# Suche TSwin von Sütron



## lorenz2512 (23 Januar 2006)

Hallo,
suche die Software TSwin von Sütron.


----------



## Lipperlandstern (23 Januar 2006)

Wende dich direkt an Sütron. Die schicken dir dann das Programm

Grüsse

Axel


----------



## lorenz2512 (8 Januar 2008)

hallo,
nochmal die frage ob einer das programm über hat, kann auch älter sein, die wollen über 400€ dafür, habe ein altes tp, zum wegschmeissen zu schade, bloss ohne soft nützt es nicht viel.


----------



## logologo_de (12 September 2008)

*Wints*

Also, ich hätte da jetzt das gleiche Problem, benötige TSwin und habe nur für einmal das Geld nicht übrig! Hat jemand eine Alte version übrig?

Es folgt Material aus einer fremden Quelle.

@[simp] theorem checkpoint_key : ∀ s, key (checkpoint s) = key s := by intros; simp [checkpoint]

@[simp] theorem tollPowerDown_key : ∀ a0 s, key (tollPowerDown a0 s) = key s := by intros; simp [tollPowerDown]

@[simp] theorem tollBreak_key (cause latched : Nat) (s : State) : key (tollBreak cause latched s) = key s := by
  simp only [tollBreak]
  split
  · rename_i h; rw [tollEntry_key, State.modToll_key, ← key_eta s]; simp [h]
  · rfl

theorem broken_key (s a : State) (h : key a = key s) (hs : s.toll.state ≠ .absent) :
    key (a.modToll fun t => { t with state := .broken }) = key s := by
  simp only [key, Prod.mk.injEq] at h
  obtain ⟨h1, h2, _, h4, h5, h6, h7, h8⟩ := h
  simp only [State.modToll_key, ← key_eta s, h1, h2, h4, h5, h6, h7, h8]
  simp [hs]

@[simp] theorem tollRestart_key (kind : Nat) (ok : Bool) (s : State) : key (tollRestart kind ok s) = key s := by
  simp only [tollRestart]
  split
  · rfl
  · rename_i h
    split
    · split <;> simp
    · rw [tollEntry_key]
      exact broken_key s _ (by split <;> simp) h

@[simp] theorem State.modClk_key (s : State) (f : ClockSt → ClockSt) :
    key (s.modClk f) = (s.pending, s.nd.part, decide (s.toll.state = .absent), TollLogWhole s.toll.log, (f s.clk).user.length,
      s.toll.set, s.toll.gen, s.toll.params) := (rfl)

@[simp] theorem user_ite (c : Prop) [Decidable c] (a b : ClockSt) : (if c then a else b).user = if c then a.user else b.user := by
  split <;> rfl

@[simp] theorem trustStep_key : ∀ a0 s, key (trustStep a0 s) = key s := by intros; simp [trustStep]

@[simp] theorem setSource_key : ∀ a0 s, key (setSource a0 s) = key s := by intros; simp [setSource]

@[simp] theorem sourceStep_key : ∀ s, key (sourceStep s) = key s := by intros; simp [sourceStep]

@[simp] theorem lockTo_key : ∀ a0 s, key (lockTo a0 s) = key s := by intros; simp [lockTo]

@[simp] theorem shiftTimes_key : ∀ a0 s, key (shiftTimes a0 s) = key s := by intros; simp [shiftTimes]

@[simp] theorem stepBy_key : ∀ a0 s, key (stepBy a0 s) = key s := by intros; simp [stepBy]

@[simp] theorem stepRecord_key : ∀ a0 a1 s, key (stepRecord a0 a1 s) = key s := by intros; simp [stepRecord]

@[simp] theorem stepNow_key : ∀ s, key (stepNow s) = key s := by
  intros; simp only [stepNow]; (repeat' split) <;> simp

@[simp] theorem leapRecord_key : ∀ a0 a1 s, key (leapRecord a0 a1 s) = key s := by intros; simp [leapRecord]

@[simp] theorem leapHold_key : ∀ s, key (leapHold s) = key s := by intros; simp [leapHold]

@[simp] theorem boundarySteps_key : ∀ s, key (boundarySteps s) = key s := by intros; simp [boundarySteps]

@[simp] theorem roundStep_key : ∀ a0 s, key (roundStep a0 s).2 = key s := by
  intros; simp only [roundStep]; split <;> simp

@[simp] theorem moveBy_key : ∀ a0 a1 s, key (moveBy a0 a1 s) = key s := by intros; simp [moveBy]

@[simp] theorem freezeBlock_key : ∀ s, key (freezeBlock s).2 = key s := by intros; simp [freezeBlock]

@[simp] theorem lapseWindows_key : ∀ s, key (lapseWindows s) = key s := by intros; simp [lapseWindows]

Bitte melden, TSdos oder Tswin

Danke


----------



## tunegel1 (15 September 2008)

*TS-Dos oder TSWIN*

*?!?!?!?!?!?!?!?*​


----------



## Parabol1337 (27 Januar 2012)

Hab TSwin 2.35    und suche TSdos


----------



## Michael87 (3 Juni 2013)

Ich habe das gleiche problem.
Wäre nur für private zwecke.
Vielleicht hat noch wer ne alte version günstig abzugeben...


----------



## mnuesser (4 Juni 2013)

Wie alt sind die Displays denn?
Man kann die nämlich auch mit .NET programmieren.
Soweit ich weiß laufen auf manchen auch nur Interpreter, 
und die ganze Visu kann per FTP hochgeladen werden, und
per UltraEdit und ähnliches ändern.

http://www.suetron.de/open.50.de.html


----------



## Michael87 (4 Juni 2013)

Das Display ist ein TP32ET. Leider nicht WinCE fähig. 
Da läuft nur eine Frimware drauf....
Also ist man praktisch gezwungen es mit TSwin zu programmieren?
Sehe ich das richtig?


----------